System Interaction and Architecture

Data Flow

The system operates in discrete time steps within an episode, following the reinforcement learning loop:

Agent Action:
- The agent selects an action based on the current observation.
- The action is normalized and sent to the environment.
Environment Response:
- The environment applies the action to the building simulation.
- Actions are converted from normalized values to native setpoint values using action normalizers.
- The building simulation updates its state based on the action.
Observation Retrieval:
- The environment retrieves observations from the building after the action.
- Observations are normalized and processed, including time and occupancy features.
- Missing or invalid observations are handled using previous data or default values.
Reward Calculation:
- The reward function computes the reward based on productivity, energy cost, and carbon emissions.
- The reward is provided to the agent.
State Update:
- The environment updates internal metrics and logs information.
- Checks if the episode has ended based on the number of steps or time.
- If the episode has ended, the environment resets for the next episode.

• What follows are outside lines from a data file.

/-- R306: what awaits a line of the fabric: a stream at its word, a queued read or write by its place, an operation of the matrix engine, a
copy, a write of the device's own, a walk or a fetch of it, or another agent. -/
inductive FabWho where
  | party (p : Party)
  | read (seq : Nat)
  | write (seq : Nat)
  | mop (blk id : Nat)
  | copy (blk idx : Nat)
  | dev (id : Nat)
  | walk (fn : Nat)
  | other
  deriving DecidableEq, Repr

/-- R192, R200, R207, R308: what the package has asked of a line's directory beside the requests of R196: an LREVOKE, or that it recalls the
line (notes/assumptions 46). -/
structure DirAsk where
  line : Nat
  /-- a recall; else an LREVOKE. -/
  recalls : Bool
  /-- R304: the owner index that it carries. -/
  owner : Nat
  /-- R193: the switch that it went to. -/
  sw : Nat
  /-- R192: held until the package's DIRMAP reaches this version; 0 for none. -/
  holdVer : Nat
  /-- R197: the WAIT delay ends then; 0 for none. -/
  retryAt : Nat
  deriving DecidableEq, Repr

/-- R191, R194: a line the package shares through the fabric. -/
structure FabLine where
  line : Nat
  st : FState
  /-- R195: the fabric lease of an S copy. -/
  lease : Nat
  /-- R199: g_remote of the grant. -/
  gRemote : Nat
  /-- R199: acknowledgements still due. -/
  acks : Nat
  /-- R199: acknowledgements that came before their grant. -/
  early : Nat
  /-- R200: LEND of the grant, and FT when that came. -/
  lend : Nat
  grantAt : Nat
  /-- R192: the request in flight: 0 none, 1 GETS, 2 GETX, 3 UPG, 4 REDJ, 5 a merge. -/
  req : Nat
  reqAt : Nat
  /-- R304: the owner index that it carries. -/
  owner : Nat
  /-- R193: the switch that it went to. -/
  sw : Nat
  /-- R192: held until the package's DIRMAP reaches this version. -/
  holdVer : Nat
  /-- R197: the WAIT delay ends then; 0 for none. -/
  retryAt : Nat
  /-- R196: the operator tag of a REDJ in flight. -/
  tag : Nat
  /-- R422: the home has answered a write's request with an S copy, and keeps E and M back: a write goes to it and is performed there; and whether
  one has gone, so that a read needs a new copy; reset none. MODEL (notes/assumptions 73). -/
  kept : Option Bool
  /-- R306: the accesses that await the request in flight. MODEL. -/
  waiters : List FabWho
  /-- R306, R308: those of them that have still to take the end of a request without its data: fault code 0x0F (no answer for 4 ms), 0x08 or
  0x09 (refused). MODEL (notes/assumptions 63). -/
  errs : List (FabWho × Nat)
  /-- MODEL: until then they may take it. -/
  errEnd : Nat
  deriving DecidableEq, Repr

/-- R187: a 64-byte sector of coherent host memory. -/
structure Sector where
  addr : Nat
  modified : Bool
  mask : W64
  bytes : List Byte
  deriving DecidableEq, Repr

/-- R186: a posted store on its way to the host. -/
structure Posted where
  party : Party
  op : Nat
  pa : Nat
  bytes : List Byte
  wc : Bool
  /-- R186: sent with Relaxed Ordering: a streaming or write-combining store. -/
  relaxed : Bool
  deriving DecidableEq, Repr

/-- R299: an AtomicOp in flight. -/
structure HostAtomic where
  id : Nat
  party : Party
  op : Nat
  lane : Nat
  pa : Nat
  va : W64
  req : SyncOp
  dst : Dst
  words : Nat
  deriving DecidableEq, Repr

/-- R221: a page request, opened and perhaps sent. -/
structure PageReq where
  id : Nat
  fn : Nat
  pasid : Nat
  stage2 : Bool
  page : Nat
  write : Bool
  /-- R481: its group index once sent. -/
  idx : Option Nat
  opened : Nat
  deriving DecidableEq, Repr

/-- R154, R155: a request for a lock: its party, the lock number of its context, the scratchpad offset, and its LOCK's word (R243). -/
structure LockReq where
  party : Party
  num : Nat
  off : Nat
  word : W32
  deriving DecidableEq, Repr

/-- R154: a physical lock of a die. -/
structure Lock where
  die : Nat
  num : Nat
  holder : Option Nat
  /-- requests in arrival order. -/
  queue : List LockReq
  deriving DecidableEq, Repr

/-- R220: an invalidation whose accesses have not all been performed: what it covers, and the number below which operations count. -/
structure AtsInval where
  fn : Nat
  pasid : Nat
  base : Nat
  len : Nat
  all : Bool
  below : Nat
  /-- R220: the latest GWCT of the engines' writes made before it, and those of their lines that lie on the fabric. -/
  past : Nat
  lines : List Nat
  /-- R281: the INVAL packet that it belongs to; none for an ATS Invalidate Request. -/
  pkt : Option PktRef
  deriving DecidableEq, Repr

/-- The memory system. -/
structure MemSys where
  /-- 56-bit pod physical addresses (R23), bytes; canonical; unlisted bytes read 0. -/
  cells : List Host.Cell
  /-- R234: poisoned words and elements. -/
  poison : List PLoc
  /-- R90: lines present in their home slices. -/
  present : List Nat
  /-- R249: the checkpoint slot tag, 4 bits, of each 64 KiB page whose tag is not 0; reset empty. -/
  slotTags : List (Nat × Nat)
  /-- R171: the latest lease end granted on a line. -/
  leases : List (Nat × Nat)
  held : List HeldReq
  writes : List QWrite
  reads : List QRead
  drains : List Drain
  /-- R171, R221, R252: the device's own writes not yet performed, oldest first; reset empty. -/
  devq : List DevWrite
  /-- R277: the device's own writes performed that a release has still to wait for; reset none. -/
  devdone : List DevDone
  monitors : List Monitor
  herd : List HerdLine
  fab : List FabLine
  /-- R192, R200, R207: reset empty. -/
  asks : List DirAsk
  /-- R191: home lines whose fabric bit is set. -/
  fabricBits : List Nat
  sectors : List Sector
  posted : List Posted
  atomics : List HostAtomic
  /-- R189: the addresses of the bytes that a software-managed region's lines hold dirty in this package. -/
  smDirty : List Nat
  /-- R219: the translations of all places, the newest first. -/
  tlb : List Tlb
  /-- R219: the walk caches, the newest first. -/
  walks : List WalkEnt
  /-- R22: the nested walkers that wait for a line, the one that has waited longest first; reset empty. -/
  walking : List Walking
  invals : List AtsInval
  pageReqs : List PageReq
  locks : List Lock
  /-- R298, R301: populated bytes behind memory-tier ports 0 and 1. -/
  tierCap : Nat × Nat
  /-- R302: link of port 0 and 1 down. -/
  tierDown : Bool × Bool
  /-- R27: of memory-tier ports 0 and 1, the die whose checkpoint engine is served and the bytes of its turn; reset (0, 0). -/
  tierTurn : (Nat × Nat) × (Nat × Nat)
  deriving DecidableEq, Repr

/-! ## Contexts, grids, nodes -/

/-- R276: the context descriptor as the sequencer last read it. -/
structure CtxDesc where
  s1root : Nat
  /-- R170: LEASE in ns. -/
  lease : Nat
  ckptms : Nat
  cores : BitVec 128
  lkbase : W64
  lklim : Nat
  slottag : Nat
  statusrec : W64
  swap : W64 × Nat
  spillheap : W64 × Nat
  staging : W64
  pairarea : W64
  chain : Nat
  cset : List (Nat × Nat)
  errlog : W64
  lkphys : Vector Nat 4
  botable : W64
  brmap : W64
  deriving DecidableEq, Repr

/-- R242 to R260: what a context is doing. -/
inductive CtxState where
  | running | stopping | stopped | resuming | discarded
  deriving DecidableEq, Repr
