-- ==== Sys2Proof/Machine/Line.lean ====
section
/-! DEFINITION. Lines at their owners (08_ordering, 09_fold_herd, 13_outside): leases and write completion times, the fabric
states, the Herd state and its merges, host sectors, shadow lines, synchronisation steps, and the completion of operations. -/

namespace Sys2Proof.Machine

open Sys2Proof

/-! ## Host sectors (R187) -/

/-- R187: a byte merged into its sector, which the device then owns modified. -/
def sectorPut (l : List Sector) (a : Nat) (v : Byte) : List Sector :=
  let x := (l.find? (fun x => x.addr == a / 64)).getD { addr := a / 64, modified := false, mask := 0, bytes := List.replicate 64 0 }
  { x with modified := true, mask := x.mask ||| (1#64 <<< (a % 64)), bytes := x.bytes.set (a % 64) v } ::
    l.filter (fun x => x.addr != a / 64)

/-- R165, R187: bytes written to coherent host memory. -/
def sectorWrite (s : State) (pa : Nat) (bs : List Byte) : State :=
  evalMonitors (s.modMem (fun m => { m with
    sectors := (bs.zipIdx).foldl (fun l (p : Byte × Nat) => sectorPut l (pa + p.2) p.1) m.sectors })) pa bs.length

/-- R187: the written bytes of a line's sectors written back, and both sectors dropped. -/
def dropSectors (s : State) (line : Nat) : State :=
  let mine := s.mem.sectors.filter (fun x => x.addr / 2 == line)
  let s := mine.foldl (fun s x => (List.range 64).foldl (fun s k =>
    if x.mask.getLsbD k then s.modMem (fun m => { m with cells := cellSet m.cells (x.addr * 64 + k) (x.bytes.getD k 0) }) else s) s) s
  s.modMem (fun m => { m with sectors := m.sectors.filter (fun x => x.addr / 2 != line) })

/-- R422: the bytes of a write sent to the home that performs it. -/
def carry (s : State) (pa : Nat) (bs : List Byte) : State :=
  match s.mem.fab.find? (fun f => f.line == lineOf pa) with
  | some f => if isRemote s pa && f.st == .shared && f.kept == some true then s.sendFab f.owner (.pkg (paPkg pa)) (.carried pa bs) else s
  | none => s

/-- R168, R187, R189, R422: bytes applied at their owner under a mapping type. -/
def ownWrite (s : State) (pa : Nat) (bs : List Byte) (typ : Nat) (pre : Option Nat) : State :=
  if typ == 1 then
    (physWrite s pa bs pre).modMem (fun m => { m with
      smDirty := (List.range bs.length).foldl (fun l k => if l.contains (pa + k) then l else (pa + k) :: l) m.smDirty })
  else if hostCoh s pa typ then sectorWrite s pa bs
  else carry (physWrite s pa bs pre) pa bs

/-! ## Cuts and writes (R248, R252) -/

/-- R248: the context one of whose pre-cut writes an operation's write is: a cut of it that is not yet closed came after the operation's
issue. Writes of a party that issues now are post-cut, since every party has stopped at T. -/
def preCut (s : State) (ci op : Nat) : Option Nat :=
  match s.ctxs[ci]? with
  | some c => if c.chain.any (fun n => !n.closed && decide (op < n.below)) then some ci else none
  | none => none

/-- R252: whether a context's uncommitted increment has still to read an item. -/
def Ctx.unread (c : Ctx) (i : Item) (sub : Nat) : Bool := c.chain.any (fun n => !n.committed && n.todo.contains (i, sub))

/-- R252: a post-cut write to memory bytes that must be held: an item not yet read. `pre`: the context whose writes are
pre-cut. -/
def pageHeld (s : State) (pa n : Nat) (pre : Option Nat) : Bool :=
  (s.ctxs.zipIdx).any fun (c, ci) =>
    pre != some ci && c.chain.any (fun x => !x.committed) &&
      c.desc.cset.any (fun e => decide (pa < e.2 + 65536) && decide (e.2 < pa + n) && c.unread (.page e.1) ((pa - e.2) / 4096))

/-- R473: whether a lock's write-back under way has still to read a scratchpad line. -/
def HeldLock.holds (h : HeldLock) (line : Nat) : Bool := h.rel.isSome && h.marked.any (fun i => h.off / 128 + i == line)

/-- R252: a post-cut write to an item of a block that must be held., or whether a lock's write-back has still to read it (R473). -/
def itemHeld (s : State) (blk : Nat) (i : Item) : Bool :=
  match s.block? blk with
  | some b =>
    match s.ctxs[b.ctx]? with
    | some c => c.unread i 0 || (match i with | .scratch k l => k == blk && b.locks.any (fun h => h.holds l) | _ => false)
    | none => false
  | none => false

/-- R252: the items that a held write waits for queued to be read next, in the order in which the holds arise. -/
def Ctx.askSnatch (c : Ctx) (l : List (Item × Nat)) : Ctx :=
  { c with chain := c.chain.map (fun n => if n.committed then n else
      { n with snatch := n.snatch ++ l.filter (fun x => n.todo.contains x && !n.snatch.contains x) }) }

/-- R252: the hold of a write to memory bytes. -/
def notePage (s : State) (pa n : Nat) (pre : Option Nat) : State :=
  { s with ctxs := s.ctxs.mapIdx fun ci c => if pre == some ci then c else
      c.askSnatch (((c.desc.cset.filter (fun e => decide (pa < e.2 + 65536) && decide (e.2 < pa + n))).map
        (fun e => (Item.page e.1, (pa - e.2) / 4096)))) }

/-- R252: the hold of a write to an item of a block. -/
def noteItem (s : State) (blk : Nat) (i : Item) : State :=
  match s.block? blk with
  | some b => s.modCtx b.ctx (fun c => c.askSnatch [(i, 0)])
  | none => s

/-- R252: the holds of a write to several items of a block. -/
def noteItems (s : State) (blk : Nat) (l : List Item) : State := l.foldl (fun s i => noteItem s blk i) s

/-! ## Leases (R170 to R173) -/

/-- R171: the latest lease end granted on a line, 0 for none. -/
def leaseEnd (s : State) (line : Nat) : Nat := (assocGet s.mem.leases line).getD 0
/-- R173: whether a synchronisation write is held on a line. -/
def heldOn (s : State) (line : Nat) : Bool := s.mem.held.any (fun h => h.line == line)
/-- A core's L1 copy of a line. -/
def l1Find (s : State) (core line : Nat) : Option L1Line :=
  match s.cores[core]? with
  | some c => c.l1.find? (fun x => x.line == line)
  | none => none
/-- R173: a core's L1 copy dropped. -/
def l1Drop (s : State) (core line : Nat) : State := s.modCore core (fun c => { c with l1 := c.l1.filter (fun x => x.line != line) })

/-- R174: the copies of a line in the cores of a party's block, and of its pair's other copy, dropped: a synchronisation access has found
what the line's owner holds, and no later read of theirs returns an older value. -/
def l1Away (s : State) (p : Party) (line : Nat) : State :=
  let cores : List Nat := match s.block? p.blk with
    | some b => b.core :: (match b.pair with | some q => ((s.block? q.mate).map Block.core).toList | none => [])
    | none => []
  cores.foldl (fun s c => l1Drop s c line) s

/-! ## Fabric states (R194 to R200) -/

/-- R191: the package takes part in the directory protocol for an address. -/
def onFabric (s : State) (pa : Nat) : Bool := isRemote s pa || s.mem.fabricBits.contains (lineOf pa)
/-- A line the package does not hold. -/
def FabLine.fresh (line : Nat) : FabLine :=
  { line := line, st := .inv, lease := 0, gRemote := 0, acks := 0, early := 0, lend := 0, grantAt := 0, req := 0, reqAt := 0, sw := 0, holdVer := 0,
    retryAt := 0, owner := 0, tag := 0, kept := none, waiters := [], errs := [], errEnd := 0 }
/-- What the package's L2 holds of a line. -/
def fabOf (s : State) (line : Nat) : FabLine := (s.mem.fab.find? (fun f => f.line == line)).getD (FabLine.fresh line)
/-- A line's fabric state replaced. -/
def setFab (s : State) (f : FabLine) : State := s.modMem (fun m => { m with fab := f :: m.fab.filter (fun x => x.line != f.line) })
/-- R194: whether a copy may be read. -/
def FabLine.readable (f : FabLine) (ft : Nat) (sm : Bool) : Bool :=
  match f.st with
  | .shared => sm || decide (ft < f.lease)
  | .excl | .modified | .owned => true
  | _ => false

/-- R194: whether the package owns a line. -/
def FabLine.owns (f : FabLine) : Bool := f.st == .excl || f.st == .modified || f.st == .owned

/-- R192, R196: the message of a request kind: 1 GETS, 2 GETX, 3 UPG, 4 REDJ, 5 a merge. R196 names none for the last: the model's own
message stands for it (notes/assumptions 46, DESIGN CHOICE). -/
def reqMsg (s : State) (line kind tag : Nat) : OutMsg :=
  match kind with
  | 1 => .gets line s.fabric.dirmapVer
  | 2 => .getx line s.fabric.dirmapVer
  | 3 => .upg line s.fabric.dirmapVer
  | 4 => .redj line tag s.fabric.dirmapVer
  | _ => .merge line s.fabric.dirmapVer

Environment and Building Simulation:
- The Environment interacts with the SimulatorBuilding, which integrates the building simulation (TFSimulator), HVAC systems, weather controller, and occupancy model.
- Actions are applied to the building simulation, and observations are retrieved after each step.
Reward Functions:
- The environment uses the reward function (e.g., SetpointEnergyCarbonRegretFunction) to compute rewards based on the RewardInfo from the building.
- The reward function accesses energy consumption data, occupancy levels, and temperatures to compute productivity and costs.
Energy Cost Models:
- ElectricityEnergyCost and NaturalGasEnergyCost provide cost and carbon emission calculations based on energy usage and time.
- The reward function uses these models to compute energy costs and carbon emissions for the reward.
Normalization and Configuration:
- ActionConfig defines how actions are normalized and mapped to building setpoints.
- Observation normalizers are defined for each measurement to ensure consistent scaling.
- Gin configuration files specify parameters and bindings for all components.